Un saggio interessante e utile. Ma non ho potuto fare a meno di notare che la Turchia e l'Arabia Saudita hanno avuto una sorta di passaggio gratis. Inoltre non sono stati menzionati né l’Isis né i “terroristi buoni”.
“Abbiamo passato cento anni a testare questa teoria allettante. Adesso è chiaro che, quando lo pronunciò, Wilson era fuori a pranzo”.
E il resto del tempo.
Divertente, è un miscuglio di intuizioni, giudizi sagaci, conservatorismo diplomatico e ipocrisia, condito con alcune (grandi) omissioni.
L’auspicio del GCC di fungere da ombrello per i progetti imperialisti degli ultimi decenni non include la volgare menzione del petrolio, la falsa crociata contro Daesh, una responsabilità in gran parte statunitense, inclusa Toyota, l’accettazione riluttante, ma accettazione degli stati multietnici come soluzione anche se non si risolve il problema e non si dà il tocco finale alla ricerca di nuovi partner, tutto ciò che dimostra il profondo disordine prevalente nella politica statunitense, significa una scelta: forza militare brutale e ricorso riluttante al dialogo.

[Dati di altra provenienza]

-- ==== Sys2Proof/Machine/Port.lean ====
section
/-! DEFINITION. The host port (20_memory.md R43 to R47), the submission of a command word (40_command.md R70) and the
core's turn (20_memory.md R49). -/

namespace Sys2Proof.Machine

/-- `submit(w)` (40_command.md R70): an illegal word is refused (R73), a legal one runs its instruction's meaning. -/
def submit (w : Word) (s : State) : Host.Outcome State Fault Refusal :=
  match decodeWord w with
  | .ok i => exec i s
  | .error _ => .next (refuseCommand s)

/-- An admitted host read (20_memory.md R45, R53). -/
def hostRead (t : Target) (s : State) : Host.Outcome State Fault Refusal :=
  match t with
  | .reg x => .next (logRead (readReg s x) s)
  | .buf i =>
    let e := s.buf.readEntry i s.draws
    .next (logRead e.1 { s with draws := e.2 })

/-- An admitted host write (20_memory.md R46), dropped while BUSY is 1 where R47 says so. -/
def hostWrite (t : Target) (w : Word) (s : State) : Host.Outcome State Fault Refusal :=
  match t with
  | .reg x =>
    match x.access with
    | .wo => submit w s
    | .w1c => .next (clearStatus w s)
    | .ro => .next s
    | .rw => if s.status.busy = true ∧ x ≠ .inten then .next (dropWrite s) else .next (writeReg x w s)
  | .buf i => if s.status.busy then .next (dropWrite s) else .next { s with buf := s.buf.setEntry i w }

/-- One host step (20_memory.md R49): admission (R43, R44), then the access itself. -/
def hostStep (a : Access) (s : State) : Host.Outcome State Fault Refusal :=
  match a with
  | .read width off =>
    match admission width off with
    | .admitted t => hostRead t s
    | .badAccess => busError off
    | .outside => notAddressed off
  | .write width off w =>
    match admission width off with
    | .admitted t => hostWrite t w s
    | .badAccess => busError off
    | .outside => notAddressed off

/-- One turn of the core (20_memory.md R49): the core step of the running command; none is enabled while SEQ is IDLE. -/
def coreStep (s : State) : State :=
  match s.seq with
  | .idle => s
  | .runMatch => coreMatch s
  | .runEncode => coreEncode s
  | .runDecode strict gapreq => coreDecode strict gapreq s

/-- A host write of a command word to CMD, as an event (40_command.md R70). -/
def commandEvent (w : Word) : Event := .host (.write 4 Reg.cmd.off w)

end Sys2Proof.Machine
end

La cosa più sorprendente è l’assenza della concezione di una geopolitica globale e collegata. Semplicemente non è possibile isolare il Golfo e il ME dalla rivolta asiatica, specialmente dalla Cina.
Ma gli Stati Uniti possono isolarsi, riducendo le proprie paure paranoiche, e diventare un paese normale, grande, ricco e potente, in condizioni di parità con altri, come i suoi vassalli nell’UE. Diciamo addio all'eccezionalismo, al peso dell'uomo bianco e al dominio dell'avidità.